## Your goal:
Each line of the records that holds the word "true" should be copied out.
· · · ·
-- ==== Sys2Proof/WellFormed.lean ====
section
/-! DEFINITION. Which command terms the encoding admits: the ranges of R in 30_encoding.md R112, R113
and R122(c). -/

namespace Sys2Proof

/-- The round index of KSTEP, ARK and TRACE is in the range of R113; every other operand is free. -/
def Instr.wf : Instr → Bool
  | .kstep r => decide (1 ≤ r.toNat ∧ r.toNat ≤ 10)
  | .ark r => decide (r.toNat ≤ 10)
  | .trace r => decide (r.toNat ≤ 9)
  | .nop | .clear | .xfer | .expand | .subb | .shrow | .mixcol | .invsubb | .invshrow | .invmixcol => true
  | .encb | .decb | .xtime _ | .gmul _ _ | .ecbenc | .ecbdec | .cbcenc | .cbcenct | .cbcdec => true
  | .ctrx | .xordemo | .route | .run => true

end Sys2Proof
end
· · · ·
## Answer to the problem:
  | .nop | .clear | .xfer | .expand | .subb | .shrow | .mixcol | .invsubb | .invshrow | .invmixcol => true
  | .encb | .decb | .xtime _ | .gmul _ _ | .ecbenc | .ecbdec | .cbcenc | .cbcenct | .cbcdec => true
  | .ctrx | .xordemo | .route | .run => true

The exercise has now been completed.